── Data for the task
-- ==== Sys2Proof/Tests/Slice0.lean ====
section
/-! SUPPORT. Tests. Expected values come from the spec's own vectors (spec/95_test_vectors.md, ids in the
comments) or are worked out by hand from the cited rules; the words are written out from the patterns of R87.
The last part has a witness for the hypotheses of each statement of Certificates/Slice0/Obligations.lean. -/

open Sys2Proof Sys2Proof.Machine Host

namespace Sys2Proof.Tests

/-! ### Helpers -/

/-- Right after reset with VF = 0x55 (the vectors' start) and the listed registers. -/
def start (rs : List (RegIdx × Byte)) : State :=
  rs.foldl (fun s r => s.setReg r.1 r.2) (State.reset.setReg regF 0x55)

/-- Does the step that runs the word `w` in place of the next instruction answer a state with `p`? -/
def after (w : Nat) (s : State) (p : State → Bool) : Bool :=
  match step (s.withFetchWord 16 w) with
  | .next t => p t
  | .fault _ => false
  | .refused _ => false

/-- A state with other parameters. -/
def withParams (s : State) (f : Params → Params) : State := { s with params := f s.params }

/-- The vectors' sprite rows at 0x300: FF, 81, FF, with I there. -/
def sprite (s : State) : State := (s.pokeAll 0x300 [0xFF, 0x81, 0xFF]).setIdx 0x300

/-- A full stack. -/
def full (s : State) : State := { s with stack := List.replicate 16 0x202#16 }

/-- The lit columns of a display row. -/
def lit (s : State) (y : Nat) : List Nat := (List.range 64).filter fun x => s.disp.pixel x y

/-- Is the state in mode Faulted with this record? -/
def faultIs (s : State) (k : FaultKind) (pc : Word) (word : Option Word) : Bool :=
  decide (s.mode = .faulted ∧ s.fault = some ⟨k, pc, word⟩)

/-! ### Well-formedness refuses the two words that are not `0NNN` (R87) -/

theorem test_wellFormed_refuses_sys_0E0 : (Instr.sys 0x0E0).wellFormed = false := by decide
theorem test_wellFormed_refuses_sys_0EE : (Instr.sys 0x0EE).wellFormed = false := by decide
theorem test_wellFormed_accepts_sys_000 : (Instr.sys 0x000).wellFormed = true := by decide

/-! ### Decoding: every constructor from a word written out from its pattern -/

theorem test_decode_flow :
    decodeTableWord 16 0x00E0 = some .cls ∧ decodeTableWord 16 0x00EE = some .ret ∧
    decodeTableWord 16 0x0ABC = some (.sys 0xABC) ∧ decodeTableWord 16 0x1FFF = some (.jp 0xFFF) ∧
    decodeTableWord 16 0x2ABC = some (.call 0xABC) ∧ decodeTableWord 16 0xB305 = some (.jpV0 0x305) := by
  decide

theorem test_decode_skips :
    decodeTableWord 16 0x332A = some (.seImm 3 0x2A) ∧ decodeTableWord 16 0x4C01 = some (.sneImm 0xC 0x01) ∧
    decodeTableWord 16 0x5120 = some (.seReg 1 2 0) ∧ decodeTableWord 16 0x5121 = some (.seReg 1 2 1) ∧
    decodeTableWord 16 0x9AB7 = some (.sneReg 0xA 0xB 7) := by
  decide

theorem test_decode_alu :
    decodeTableWord 16 0x6A42 = some (.ldImm 0xA 0x42) ∧ decodeTableWord 16 0x7180 = some (.addImm 1 0x80) ∧
    decodeTableWord 16 0x8120 = some (.ldReg 1 2) ∧ decodeTableWord 16 0x8121 = some (.orReg 1 2) ∧
    decodeTableWord 16 0x8122 = some (.andReg 1 2) ∧ decodeTableWord 16 0x8123 = some (.xorReg 1 2) ∧
    decodeTableWord 16 0x8124 = some (.addReg 1 2) ∧ decodeTableWord 16 0x8125 = some (.subReg 1 2) ∧
    decodeTableWord 16 0x8126 = some (.shr 1 2) ∧ decodeTableWord 16 0x8127 = some (.subnReg 1 2) ∧
    decodeTableWord 16 0x812E = some (.shl 1 2) := by
  decide

theorem test_decode_index_random_draw :
    decodeTableWord 16 0xA2F0 = some (.ldI 0x2F0) ∧ decodeTableWord 16 0xC30F = some (.rnd 3 0x0F) ∧
    decodeTableWord 16 0xD125 = some (.drw 1 2 5) := by
  decide

theorem test_decode_keys_timers :
    decodeTableWord 16 0xE19E = some (.skp 1) ∧ decodeTableWord 16 0xE2A1 = some (.sknp 2) ∧
    decodeTableWord 16 0xF30A = some (.ldVxK 3) ∧ decodeTableWord 16 0xF407 = some (.ldVxDt 4) ∧
    decodeTableWord 16 0xF515 = some (.ldDtVx 5) ∧ decodeTableWord 16 0xF618 = some (.ldStVx 6) := by
  decide

theorem test_decode_memory :
    decodeTableWord 16 0xF71E = some (.addIVx 7) ∧ decodeTableWord 16 0xF829 = some (.ldFVx 8) ∧
    decodeTableWord 16 0xF933 = some (.ldBVx 9) ∧ decodeTableWord 16 0xFE55 = some (.storeRegs 0xE) ∧
    decodeTableWord 16 0xFF65 = some (.loadRegs 0xF) := by
  decide

/-- F6 to F9 (R90). -/
theorem test_decode_illegal :
    ([0x8008, 0x800D, 0x800F, 0xE000, 0xE19F, 0xF000, 0xF0FF, 0xFFFF].all fun w =>
      decodeTableWord 16 w == none) = true := by
  decide

/-- The encoder against words written out from the patterns. -/
theorem test_encode_words :
    encode (.call 0xABC) = 0x2ABC#16 ∧ encode (.shl 1 2) = 0x812E#16 ∧ encode (.drw 1 2 5) = 0xD125#16 ∧
    encode (.sknp 0xA) = 0xEAA1#16 ∧ encode (.loadRegs 0xF) = 0xFF65#16 ∧ encode (.sneReg 0xA 0xB 7) = 0x9AB7#16 := by
  decide

/-! ### Fetch and faults at fetch -/

/-- F1. -/
theorem test_fetch_big_endian :
    (match fetch (State.reset.pokeAll 0x200 [0x12, 0x34]) with
      | .ok w => w == 0x1234#16
      | .error _ => false) = true := by decide

/-- F4: pc = 0xFFF. -/
theorem test_fetch_fault_at_4095 :
    (match step (State.reset.setPc 0xFFF) with
      | .next t => faultIs t (.memoryFault 0x1000) 0xFFF none && t.pc == 0xFFF#16
      | .fault _ => false
      | .refused _ => false) = true := by decide

/-- F5: an odd pc. -/
theorem test_odd_pc : after 0x6007 ((start []).setPc 0x201) (fun t => t.reg 0 == 7 && t.pc == 0x203#16) = true := by
  decide

/-- F6. -/
theorem test_illegal_word :
    after 0x8008 (start []) (fun t =>
      faultIs t (.unimplementedInstruction 0x8008) 0x200 (some 0x8008) && t.pc == 0x200#16) = true := by
  decide

/-! ### Group 0, jumps, calls -/

/-- J1. -/
theorem test_cls :
    after 0x00E0 ((start []).setDisp (Display.clear.toggle 63 31)) (fun t =>
      lit t 31 == [] && t.reg 0xF == 0x55 && t.pc == 0x202#16) = true := by decide

/-- J3. -/
theorem test_ret :
    after 0x00EE { start [] with stack := [0x202#16, 0x40A#16] } (fun t =>
      t.stack == [0x202#16] && t.pc == 0x40A#16) = true := by decide

/-- J2. -/
theorem test_ret_underflow :
    after 0x00EE (start []) (fun t =>
      faultIs t (.stackFault .underflow) 0x200 (some 0x00EE) && t.pc == 0x200#16) = true := by decide

/-- J4. -/
theorem test_sys : after 0x0ABC (start []) (fun t => t.pc == 0x202#16) = true := by decide

/-- J5. -/
theorem test_jp : after 0x1FFF (start []) (fun t => t.pc == 0xFFF#16) = true := by decide

/-- J9: a call at the top of memory. -/
theorem test_call :
    after 0x2300 ((start []).setPc 0xFFE) (fun t => t.stack == [0x1000#16] && t.pc == 0x300#16) = true := by
  decide

/-- J8. -/
theorem test_call_overflow :
    after 0x2ABC (full (start [])) (fun t =>
      faultIs t (.stackFault .overflow) 0x200 (some 0x2ABC) && t.sp == 16 && t.pc == 0x200#16) = true := by
  decide

/-- B5. -/
theorem test_jpV0 : after 0xBFFF (start [(0, 0xFF)]) (fun t => t.pc == 0x10FE#16) = true := by decide

/-! ### Skips -/

/-- K1, K2. -/
theorem test_seImm :
    (after 0x332A (start [(3, 0x2A)]) (fun t => t.pc == 0x204#16) &&
      after 0x332A (start [(3, 0x2B)]) (fun t => t.pc == 0x202#16)) = true := by decide

/-- K3, K4. -/
theorem test_sneImm :
    (after 0x432A (start [(3, 0x2B)]) (fun t => t.pc == 0x204#16) &&
      after 0x432A (start [(3, 0x2A)]) (fun t => t.pc == 0x202#16)) = true := by decide

/-- F10 (N = 1), K6. -/
theorem test_seReg :
    (after 0x5121 (start [(1, 3), (2, 3)]) (fun t => t.pc == 0x204#16) &&
      after 0x5120 (start [(1, 7), (2, 8)]) (fun t => t.pc == 0x202#16)) = true := by decide

/-- F11 (N = 7), K9. -/
theorem test_sneReg :
    (after 0x9AB7 (start [(0xA, 1), (0xB, 2)]) (fun t => t.pc == 0x204#16) &&
      after 0x9110 (start [(1, 7)]) (fun t => t.pc == 0x202#16)) = true := by decide

/-! ### Register loads, arithmetic, logic, shifts -/

/-- A1, A2. -/
theorem test_ldImm :
    (after 0x6A42 (start []) (fun t => t.reg 0xA == 0x42 && t.reg 0xF == 0x55) &&
      after 0x6F00 (start []) (fun t => t.reg 0xF == 0)) = true := by decide

/-- A3. -/
theorem test_addImm_wraps :
    after 0x7101 (start [(1, 0xFF)]) (fun t => t.reg 1 == 0 && t.reg 0xF == 0x55 && t.pc == 0x202#16) = true := by
  decide

/-- A5. -/
theorem test_ldReg : after 0x8120 (start [(2, 0x11)]) (fun t => t.reg 1 == 0x11 && t.reg 2 == 0x11) = true := by
  decide

/-- A6. -/
theorem test_orReg :
    after 0x8121 (start [(1, 0x0F), (2, 0xF0)]) (fun t => t.reg 1 == 0xFF && t.reg 0xF == 0x55) = true := by decide

/-- A7. -/
theorem test_andReg :
    after 0x8122 (start [(1, 0x3C), (2, 0x0F)]) (fun t => t.reg 1 == 0x0C && t.reg 0xF == 0x55) = true := by decide

/-- A8. -/
theorem test_xorReg :
    after 0x8123 (start [(1, 0x3C), (2, 0x0F)]) (fun t => t.reg 1 == 0x33 && t.reg 0xF == 0x55) = true := by decide

/-- A10, A12. -/
theorem test_addReg_carry :
    (after 0x8124 (start [(1, 0xFF), (2, 0x01)]) (fun t => t.reg 1 == 0 && t.reg 0xF == 1) &&
      after 0x8124 (start [(1, 0xFE), (2, 0x01)]) (fun t => t.reg 1 == 0xFF && t.reg 0xF == 0)) = true := by decide

/-- A29, under both settings of `VF_ORDER`. -/
theorem test_addReg_into_vf :
    (after 0x8F14 (start [(0xF, 3), (1, 5)]) (fun t => t.reg 0xF == 0) &&
      after 0x8F14 (withParams (start [(0xF, 3), (1, 5)]) fun p => { p with vfOrder := .flagLast })
        (fun t => t.reg 0xF == 0)) = true := by decide

/-- A15 (equal: strict), A28 (Y = F). -/
theorem test_subReg :
    (after 0x8125 (start [(1, 7), (2, 7)]) (fun t => t.reg 1 == 0 && t.reg 0xF == 0) &&
      after 0x81F5 (start [(1, 0x10), (0xF, 3)]) (fun t => t.reg 1 == 0x0D && t.reg 0xF == 1)) = true := by decide

/-- A30, under both settings. -/
theorem test_subReg_into_vf :
    (after 0x8F15 (start [(0xF, 3), (1, 5)]) (fun t => t.reg 0xF == 0xFE) &&
      after 0x8F15 (withParams (start [(0xF, 3), (1, 5)]) fun p => { p with vfOrder := .flagLast })
        (fun t => t.reg 0xF == 0)) = true := by decide

/-- A18, A19. -/
theorem test_subnReg :
    (after 0x8127 (start [(1, 2), (2, 5)]) (fun t => t.reg 1 == 3 && t.reg 0xF == 1) &&
      after 0x8127 (start [(1, 5), (2, 2)]) (fun t => t.reg 1 == 0xFD && t.reg 0xF == 0)) = true := by decide

/-- A31, under both settings. -/
theorem test_subnReg_into_vf :
    (after 0x8F17 (start [(0xF, 3), (1, 5)]) (fun t => t.reg 0xF == 0x02) &&
      after 0x8F17 (withParams (start [(0xF, 3), (1, 5)]) fun p => { p with vfOrder := .flagLast })
        (fun t => t.reg 0xF == 1)) = true := by decide

/-- A21, A32. -/
theorem test_shr :
    (after 0x8126 (start [(2, 0x05)]) (fun t => t.reg 1 == 2 && t.reg 0xF == 1 && t.reg 2 == 5) &&
      after 0x8F16 (start [(0xF, 3), (1, 5)]) (fun t => t.reg 0xF == 2)) = true := by decide

/-- A26. -/
theorem test_shr_vx_source :
    after 0x8126 (withParams (start [(1, 0x05), (2, 0xF0)]) fun p => { p with shiftSource := .vx })
      (fun t => t.reg 1 == 2 && t.reg 0xF == 1 && t.reg 2 == 0xF0) = true := by decide

/-- A24, A25, A33. -/
theorem test_shl :
    (after 0x812E (start [(2, 0x81)]) (fun t => t.reg 1 == 2 && t.reg 0xF == 1) &&
      after 0x812E (start [(2, 0x7F)]) (fun t => t.reg 1 == 0xFE && t.reg 0xF == 0) &&
      after 0x8F1E (start [(0xF, 3), (1, 5)]) (fun t => t.reg 0xF == 0x0A)) = true := by decide

/-- A27. -/
theorem test_shl_vx_source :
    after 0x812E (withParams (start [(1, 0x81)]) fun p => { p with shiftSource := .vx })
      (fun t => t.reg 1 == 2 && t.reg 0xF == 1) = true := by decide

/-! ### Index, random -/

/-- B1. -/
theorem test_ldI : after 0xA2F0 (start []) (fun t => t.idx == 0x2F0#16) = true := by decide

/-- M1, M2. -/
theorem test_addIVx :
    (after 0xF11E ((start [(1, 3)]).setIdx 0x0FFE) (fun t => t.idx == 0x1001#16 && t.reg 0xF == 0x55) &&
      after 0xF11E ((start [(1, 1)]).setIdx 0xFFFF) (fun t => t.idx == 0#16)) = true := by decide

/-- M3, M6 (no mask). -/
theorem test_ldFVx :
    (after 0xF429 (start [(4, 0x0A)]) (fun t => t.idx == 0x082#16) &&
      after 0xF429 (start [(4, 0xFF)]) (fun t => t.idx == 0x54B#16)) = true := by decide

/-- B9, for whatever byte is drawn: the mask 0xFF keeps it, one draw is counted. -/
theorem test_rnd (s : State) :
    ∃ t, exec (.rnd 3 0xFF) s = .next t ∧ t.reg 3 = Config.randomByte s.draws ∧ t.draws = s.draws + 1 := by
  refine ⟨_, rfl, ?_, rfl⟩
  show (s.v.set 3 _).get 3 = _
  simp only [Vector.get_eq_getElem]
  exact (Vector.getElem_set_self _).trans (BitVec.and_allOnes (w := 8))

/-! ### Draw -/

/-- D3 and D4 (clipped, not wrapped), D5 (the origin wraps), D10 (the origin reads the old VF). -/
theorem test_drw_pixels :
    (after 0xD011 (sprite (start [(0, 62)])) (fun t => lit t 0 == [62, 63] && t.reg 0xF == 0) &&
      after 0xD013 (sprite (start [(1, 30)])) (fun t =>
        lit t 30 == [0, 1, 2, 3, 4, 5, 6, 7] && lit t 31 == [0, 7] && lit t 0 == []) &&
      after 0xD011 (sprite (start [(0, 67), (1, 33)])) (fun t => lit t 1 == [3, 4, 5, 6, 7, 8, 9, 10]) &&
      after 0xDF11 (sprite (start [(0xF, 8)])) (fun t =>
        lit t 0 == [8, 9, 10, 11, 12, 13, 14, 15] && t.reg 0xF == 0)) = true := by decide

/-- D6 (a collision), D7 (N = 0), D8 (a row above memory), D9 (rows that are never read). -/
theorem test_drw_flag_and_fault :
    (after 0xD011 ((sprite (start [])).setDisp (Display.clear.toggle 7 0)) (fun t =>
        lit t 0 == [0, 1, 2, 3, 4, 5, 6] && t.reg 0xF == 1) &&
      after 0xD010 (sprite (start [])) (fun t => lit t 0 == [] && t.reg 0xF == 0 && t.pc == 0x202#16) &&
      after 0xD013 ((start []).setIdx 0x0FFE) (fun t =>
        faultIs t (.memoryFault 0x1000) 0x200 (some 0xD013) && t.reg 0xF == 0x55) &&
      after 0xD013 ((start [(1, 30)]).setIdx 0x0FFE) (fun t => t.reg 0xF == 0 && t.pc == 0x202#16)) = true := by
  decide

/-! ### Keypad -/

/-- E1, E2. -/
theorem test_skp :
    (after 0xE19E (setKeyState 5 true (start [(1, 5)])) (fun t => t.pc == 0x204#16) &&
      after 0xE19E (start [(1, 5)]) (fun t => t.pc == 0x202#16)) = true := by decide

/-- E3, E4. -/
theorem test_sknp :
    (after 0xE1A1 (start [(1, 5)]) (fun t => t.pc == 0x204#16) &&
      after 0xE1A1 (setKeyState 5 true (start [(1, 5)])) (fun t => t.pc == 0x202#16)) = true := by decide

/-- E9, first step: the edge of a key already held is cleared. -/
theorem test_ldVxK :
    after 0xF20A (setKeyState 3 true (start [])) (fun t =>
      decide (t.mode = .waitingForKey 2) && t.pc == 0x200#16 && t.keys.get 3 && !t.edge.get 3) = true := by decide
────
**Task goal**.
All that is needed is the opening run of the data, given again exactly: please include every line from the first through the line with "def start (rs", both ends kept.

**Your solution**.
-- ==== Sys2Proof/Tests/Slice0.lean ====
section
/-! SUPPORT. Tests. Expected values come from the spec's own vectors (spec/95_test_vectors.md, ids in the
comments) or are worked out by hand from the cited rules; the words are written out from the patterns of R87.
The last part has a witness for the hypotheses of each statement of Certificates/Slice0/Obligations.lean. -/

open Sys2Proof Sys2Proof.Machine Host

namespace Sys2Proof.Tests

/-! ### Helpers -/

/-- Right after reset with VF = 0x55 (the vectors' start) and the listed registers. -/
def start (rs : List (RegIdx × Byte)) : State :=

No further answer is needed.